-- ==== Sys2Proof/Machine/Rings.lean ====
section
/-! DEFINITION. Rings: doorbells, descriptor fetches, enabling, errors and reset (R73 to R101, R543), and the writing of completion
records with shadow and coalescing (R78, R79, R93 to R96). -/

namespace Sys2Proof.Machine

/-! ## Indices (R74, R75) -/

def Ring.sqSize (r : Ring) : Nat := 2 ^ r.sqLog2
def Ring.cqSize (r : Ring) : Nat := 2 ^ r.cqLog2

/-- `(a − b) mod n`. -/
def ringDist (n a b : Nat) : Nat := (a + n - b % n) % n

/-- Records written and not yet consumed by the host. -/
def Ring.unread (r : Ring) : Nat := ringDist r.cqSize r.cqTail r.cqHead

/-- COAL.COUNT in force: 0 and 1 mean every record, above 64 is 64 (R95). -/
def Ring.coal (r : Ring) : Nat := clamp 1 64 r.coalCount

/-- The slot and phase of the record after the `k` held ones (R78). -/
def Ring.slotAt (r : Ring) (k : Nat) : Nat × Bool :=
  let n := r.cqTail + k
  (n % r.cqSize, if n < r.cqSize then r.phase else !r.phase)

namespace State

/-- RING_q_INFLIGHT: wares of the ring stamped and without a record written or discarded. -/
def ringInflight (s : State) (i q : Nat) : Nat :=
  (s.tagsWhere fun w => w.fn = i && w.ring = q && !w.ringless).length + (s.ring i q).held.length

/-- SET_SAG_s_INFLIGHT: the saggar's wares that hold a ware tag (R104). -/
def sagInflight (s : State) (g : Nat) : Nat := (s.tagsWhere fun w => w.saggar = g).length

/-- Descriptor fetches issued and not yet arrived, over every ring. -/
def fetchesOut (s : State) : Nat := (s.host.rings.map fun e => e.2.fetches.length).sum

/-- Descriptor fetches not yet arrived, over the rings of the functions bound to a saggar: each will take a ware tag of its quota (R104). -/
def sagFetches (s : State) (g : Nat) : Nat :=
  ((s.host.rings.filter fun e => (s.fn (e.1 / 8)).bound == some g).map fun e => e.2.fetches.length).sum

/-! ## Writing records (R79, R93 to R95) -/

/-- The shadow's 8 bytes (R79). -/
def shadowBytes (r : Ring) : Bytes := leBytes r.sqHead 2 ++ leBytes r.cqTail 2 ++ leBytes (b2n r.phase) 1 ++ zeros 3

/-- Records of consecutive slots, split where the ring wraps: the address and the bytes of each write of at most 512 bytes (R94). -/
def recordRuns (r : Ring) : List (Nat × Bytes) → List (Nat × Bytes)
  | [] => []
  | (slot, bs) :: rest =>
    match recordRuns r rest with
    | (a, d) :: more =>
      if a = r.cqBase.toNat + 32 * (slot + 1) && d.length < 512 then (r.cqBase.toNat + 32 * slot, bs ++ d) :: more
      else (r.cqBase.toNat + 32 * slot, bs) :: (a, d) :: more
    | [] => [(r.cqBase.toNat + 32 * slot, bs)]

/-- The ring after `n` records more: their slots are written and the tail lies past them. -/
def ringPast (r : Ring) (n : Nat) : Ring := { r with cqTail := (r.slotAt n).1, phase := (r.slotAt n).2 }

/-- The writes of a ring's records in order, each followed by the shadow as it stands after that write (R79, R94). -/
def recordItems (r : Ring) : List (Nat × Bytes) → List HpItem
  | [] => []
  | (a, d) :: rest =>
    let r' := ringPast r (d.length / 32)
    .record a d :: ((if r.shadowEn then [.ware r.shadow.toNat (shadowBytes r')] else []) ++ recordItems r' rest)

/-- Raises the ring's vector once COUNT records are unsignalled (R95). -/
def signal (s : State) (i q : Nat) : State :=
  let r := s.ring i q
  if r.coal ≤ r.unsignalled then (s.modRing i q fun r => { r with unsignalled := 0 }).raiseVector i q else s

/-- Writes the held records, then the shadow, then the vector when coalescing lets it (R93, R94). -/
def flushHeld (s : State) (i q : Nat) : State :=
  let r := s.ring i q
  if r.held.isEmpty then s
  else
    let r' := { ringPast r r.held.length with held := [], unsignalled := r.unsignalled + r.held.length }
    ((s.setRing i q r').issue i (recordItems r (recordRuns r r.held))).signal i q

/-- A release hands over one record; it is written now, or held to be merged with the next (R94). -/
def pushRecord (s : State) (i q : Nat) (rec : Bool → Bytes) (merge : Bool) : State :=
  let r := s.ring i q
  let at_ := r.slotAt r.held.length
  let s := s.setRing i q { r with held := r.held ++ [(at_.1, rec at_.2)] }
  if merge && decide (r.held.length + 1 < 16) then s else s.flushHeld i q

/-! ## Errors (R99, R543) -/

/-- The ring stops fetching on an error, to be settled; the error that stopped it stands. (DESIGN CHOICE, log 28) -/
def ringError (s : State) (i q : Nat) (c : RingCause) : State :=
  s.modRing i q fun r => { r with settling := some (r.settling.getD c) }

/-! ## Reset (R100) -/

/-- A ware waits at the setter or in a kiln queue. -/
def waitsToFire (w : Ware) : Bool :=
  match w.phase with
  | .preparing | .firing | .suspended | .ended => false
  | _ => true

/-- R100 steps 1 to 3. Records held for merging are discarded with the rest, and descriptors on their way are discarded on arrival,
unstamped and uncounted. (DESIGN CHOICE, log 29) -/
def ringReset (s : State) (i q : Nat) : State :=
  if (s.ring i q).state == .resetting then s
  else
    let s := s.modRing i q fun r =>
      { r with state := .resetting, cause := .none, fetches := [], sqFetch := r.sqHead, settling := none,
               dropped := satAdd r.dropped r.held.length, held := [] }
    let mine := fun (w : Ware) => w.fn = i && w.ring = q && !w.ringless
    let s := forEach (s.tagsWhere fun w => mine w && waitsToFire w) (fun t s => s.removeWare t) s
    forEach (s.tagsWhere mine) (fun t s => s.modWare t fun w => { w with discard := true }) s

/-- Every ware of the ring that fired has ended its firings. -/
def ringQuiet (s : State) (i q : Nat) : Bool :=
  (s.tagsWhere fun w => w.fn = i && w.ring = q && !w.ringless && w.phase != .ended).isEmpty

/-- What a ring reset keeps: the ring configuration and RING_q_DROPPED (R100 step 4). (DESIGN CHOICE, log 29) -/
def ringKept (r : Ring) : Ring :=
  { sqLog2 := r.sqLog2, cqLog2 := r.cqLog2, prio := r.prio, shadowEn := r.shadowEn, sqBase := r.sqBase, cqBase := r.cqBase,
    shadow := r.shadow, coalCount := r.coalCount, coalTime := r.coalTime, dropped := r.dropped }

/-- The configuration that a write to RING_q_CTL sets: sizes and SHADOW_EN only while DISABLED, PRIO always (R97). (DESIGN CHOICE, log 28) -/
def ringConfig (r : Ring) (v : Nat) : Ring :=
  let r := { r with prio := field v 12 2 }
  if r.state == .disabled then { r with sqLog2 := field v 4 4, cqLog2 := field v 8 4, shadowEn := bitAt v 14 } else r

end State

/-- The sizes that R74 permits. -/
def Ring.configOk (r : Ring) : Bool :=
  decide (4 ≤ r.sqLog2 ∧ r.sqLog2 ≤ 12) && decide (4 ≤ r.cqLog2 ∧ r.cqLog2 ≤ 12)

/-- Function index and ring exist. (DESIGN CHOICE, log 7) -/
def ringUnit (fn ring : Nat) : Bool := decide (fn < 1024) && decide (ring < 8)

/-- A doorbell of a function that answers and is not quarantined (R70, R99). -/
def atDoorbell (i : Nat) (f : State → State) (s : State) : State :=
  when_ (s.answers i && !(s.fn i).quarantined) f s

/-! ## The commands -/

/-- A write to RING_q_SQ_DB (R75, R80, R99). -/
def execSqDoorbell (fn ring : Nat) (value : Word) (s : State) : Res :=
  onUnit s (ringUnit fn ring) (atDoorbell fn (fun s =>
    let r := s.ring fn ring
    match r.state with
    | .running =>
      if r.sqSize ≤ value.toNat then (s.ringError fn ring .sqRange).violation fn violDoorbell
      else s.modRing fn ring fun r => { r with sqTail := value.toNat, moved := false }
    | .disabled | .resetting => s.violation fn violDoorbell
    | .error => s) s)

/-- A write to RING_q_CQ_DB (R75, R96, R99). The records it leaves are to be signalled again; records it consumes before their vector
was raised still count until it is (R95). -/
def execCqDoorbell (fn ring : Nat) (value : Word) (s : State) : Res :=
  onUnit s (ringUnit fn ring) (atDoorbell fn (fun s =>
    let r := s.ring fn ring
    let v := value.toNat
    let out := decide (r.cqSize ≤ v) || decide (r.unread < ringDist r.cqSize v r.cqHead)
    let accept := fun (s : State) =>
      (s.modRing fn ring fun r =>
        let r := { r with cqHead := v, moved := false }
        { r with unsignalled := max r.unsignalled r.unread }).signal fn ring
    match r.state with
    | .resetting => s.violation fn violDoorbell
    | .running => if out then (s.ringError fn ring .cqRange).violation fn violDoorbell else accept s
    | .disabled | .error => if out then s.violation fn violDoorbell else accept s) s)

/-- R77, R90, R104: the host port may fetch the next descriptor of a ring. -/
def State.mayFetch (s : State) (fn ring : Nat) : Bool :=
  let r := s.ring fn ring
  let p := s.port (s.portOf fn)
  s.answers fn && !p.d3hot && !(s.fn fn).quarantined && r.enable && r.state == .running && r.settling.isNone &&
  decide (r.sqFetch ≠ r.sqTail) &&
  decide (s.ringInflight fn ring + r.fetches.length + r.unread + 1 ≤ r.cqSize - 1) &&
  decide (s.inflight + s.fetchesOut < 65536) &&
  (match (s.fn fn).bound with
   | none => true
   | some g => decide (s.sagInflight g + s.sagFetches g < polInflight (s.policyOf g)))

/-- The host port issues the read of the next descriptor. -/
def execDescriptorFetchIssue (fn ring : Nat) (s : State) : Res :=
  onUnit s (ringUnit fn ring) (when_ (s.mayFetch fn ring) (fun s =>
    let r := s.ring fn ring
    (s.setRing fn ring { r with fetches := r.fetches ++ [r.sqFetch], sqFetch := (r.sqFetch + 1) % r.sqSize }).emit
      (.hostRead fn (r.sqBase.toNat + 128 * r.sqFetch) 128)) s)

/-- Kazkel submits a ceremony firing on the ceremony's saggar's behalf (R223). (DESIGN CHOICE, log 135) -/
def State.stampCeremony (s : State) (tag : Nat) (desc : Bytes) : State :=
  if s.sys.mode != .ceremony || s.cus.cer.step = 0 || (s.ware tag).isSome then s
  else
    let w : Ware :=
      { fn := State.kazkelFn, ceremony := true, desc := padTo 128 desc, seq := s.setter.nextSeq, saggar := s.cus.cer.saggar,
        panRead := some none }
    (s.setWare tag (some w)).modSetter fun t => { t with nextSeq := t.nextSeq + 1 }

/-- The oldest descriptor arrives and is stamped with a tag and the generation (R57, R76, R90, R246). The PAN of a routed ware is read
where its own bytes lie below 2^64, whatever the rest of the extension does. (DESIGN CHOICE, log 125) -/
def execDescriptorArrive (fn ring tag : Nat) (desc : Bytes) (s : State) : Res :=
  onUnit s (decide (fn ≤ 1024 ∧ ring < 8) && decide (tag < 65536))
    (if fn = State.kazkelFn then s.stampCeremony tag desc else
     when_ (!(s.ring fn ring).fetches.isEmpty && (s.ware tag).isNone) (fun s =>
      let d := padTo 128 desc
      let w : Ware :=
        { fn := fn, ring := ring, gen := (s.fn fn).gen, desc := d, seq := s.setter.nextSeq,
          saggar := (s.fn fn).bound.getD 256, inline := true,
          flow := if dOrdered d then some (dFlow d) else none }
      let s := s.modRing fn ring fun r =>
        { r with fetches := r.fetches.drop 1, sqHead := (r.sqHead + 1) % r.sqSize }
      let s := (s.setWare tag (some w)).modSetter fun t => { t with nextSeq := t.nextSeq + 1 }
      match panReadOf d with
      | some (a, n) =>
        if dExtLen d ≤ 384 && hostRange a n then s.issueRead fn a n
        else s.modWare tag fun w => { w with panRead := some none }
      | none => s.modWare tag fun w => { w with panRead := some none }) s)

/-- The oldest outstanding fetch fails: its slot and every later one are discarded (R69, R99, R543). -/
def execDescFetchFail (fn ring : Nat) (s : State) : Res :=
  onUnit s (ringUnit fn ring) (when_ (!(s.ring fn ring).fetches.isEmpty) (fun s =>
    let s := s.modRing fn ring fun r => { r with fetches := [], sqFetch := r.sqHead, settling := some .descFetch }
    s.violation fn violDescFetch) s)

/-- The fetches in flight are settled: STATE becomes ERROR at the first slot not taken (R543). -/
def execRingErrorSettle (fn ring : Nat) (s : State) : Res :=
  onUnit s (ringUnit fn ring) (match (s.ring fn ring).settling with
    | none => s
    | some c =>
      when_ (s.ring fn ring).fetches.isEmpty (fun s => s.modRing fn ring fun r =>
        { r with state := .error, cause := c, errIndex := r.sqHead, sqFetch := r.sqHead, settling := none }) s)

/-- A write to RING_q_CTL with ENABLE 1 (R97, R98). -/
def execRingEnable (fn ring : Nat) (value : Word) (s : State) : Res :=
  onUnit s (ringUnit fn ring) (atFn fn (fun s => s.modRing fn ring fun r =>
    let r := State.ringConfig r value.toNat
    match r.state with
    | .disabled =>
      if r.configOk then { r with enable := true, state := .running, sqFetch := r.sqHead, moved := false }
      else { r with enable := true, state := .error, cause := .config, errIndex := r.sqHead }
    | .running => { r with enable := true }
    | .error => { r with enable := true }
    | .resetting => r) s)

/-- ENABLE is cleared: fetching stops after the descriptors already being fetched (R98). -/
def execRingDisable (fn ring : Nat) (s : State) : Res :=
  onUnit s (ringUnit fn ring) (atFn fn (fun s => s.modRing fn ring fun r => { r with enable := false }) s)

/-- RING_q_INFLIGHT has reached 0 with ENABLE clear (R98). -/
def execRingDisabled (fn ring : Nat) (s : State) : Res :=
  onUnit s (ringUnit fn ring) (when_
    ((s.ring fn ring).state == .running && !(s.ring fn ring).enable && (s.ring fn ring).fetches.isEmpty &&
      (s.ring fn ring).settling.isNone && decide (s.ringInflight fn ring = 0))
    (fun s => s.modRing fn ring fun r => { r with state := .disabled }) s)

/-- A write of 1 to RING_q_RESET.RESET (R100 steps 1 to 3). -/
def execRingReset (fn ring : Nat) (s : State) : Res :=
  onUnit s (ringUnit fn ring) (atFn fn (fun s => s.ringReset fn ring) s)

/-- R100 step 4, 1 µs after the last firing of the ring's wares. -/
def execRingResetComplete (fn ring : Nat) (s : State) : Res :=
  onUnit s (ringUnit fn ring) (when_ ((s.ring fn ring).state == .resetting && s.ringQuiet fn ring) (fun s =>
    (s.modRing fn ring State.ringKept).unring fun w => w.fn = fn && w.ring = ring) s)

/-- A ring without doorbell or completion for 100 µs moves to the inactive-ring region (R80). -/
def execRingIdleMove (fn ring : Nat) (s : State) : Res :=
  onUnit s (ringUnit fn ring) (when_ ((s.ring fn ring).fetches.isEmpty && decide (s.ringInflight fn ring = 0))
    (fun s => s.modRing fn ring fun r => { r with moved := true }) s)

/-- The merge delay of R94 has passed. -/
def execMergeDelayExpire (fn ring : Nat) (s : State) : Res :=
  onUnit s (ringUnit fn ring) (s.flushHeld fn ring)

/-- COAL.TIME has passed since the oldest record not yet signalled (R95). -/
def execCoalTimerExpire (fn ring : Nat) (s : State) : Res :=
  onUnit s (ringUnit fn ring) (when_ (decide (0 < (s.ring fn ring).unsignalled)) (fun s =>
    (s.modRing fn ring fun r => { r with unsignalled := 0 }).raiseVector fn ring) s)

/-- The read of a routed PAN from the extension ends (R246, R69). -/
def execPanExtReadDone (tag : Nat) (data : Option Bytes) (s : State) : Res :=
  onUnit s (decide (tag < 65536)) (match s.ware tag with
    | none => s
    | some w =>
      when_ (w.phase == .stamped && w.panRead.isNone && !((panReadOf w.desc).any fun r => s.readHeld w.fn r.1)) (fun s =>
        let s := s.modWare tag fun w => { w with panRead := some data }
        if data.isNone then s.violation w.fn violExtFetch else s) s)

end Sys2Proof.Machine
end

Your task
Extract from the records above the lines from the one containing "(if fn = State.kazkelFn" to the one containing "R99, R543). -/", both lines included, exactly as they appear and with nothing else.

Expected output
    (if fn = State.kazkelFn then s.stampCeremony tag desc else
     when_ (!(s.ring fn ring).fetches.isEmpty && (s.ware tag).isNone) (fun s =>
      let d := padTo 128 desc
      let w : Ware :=
        { fn := fn, ring := ring, gen := (s.fn fn).gen, desc := d, seq := s.setter.nextSeq,
          saggar := (s.fn fn).bound.getD 256, inline := true,
          flow := if dOrdered d then some (dFlow d) else none }
      let s := s.modRing fn ring fun r =>
        { r with fetches := r.fetches.drop 1, sqHead := (r.sqHead + 1) % r.sqSize }
      let s := (s.setWare tag (some w)).modSetter fun t => { t with nextSeq := t.nextSeq + 1 }
      match panReadOf d with
      | some (a, n) =>
        if dExtLen d ≤ 384 && hostRange a n then s.issueRead fn a n
        else s.modWare tag fun w => { w with panRead := some none }
      | none => s.modWare tag fun w => { w with panRead := some none }) s)

/-- The oldest outstanding fetch fails: its slot and every later one are discarded (R69, R99, R543). -/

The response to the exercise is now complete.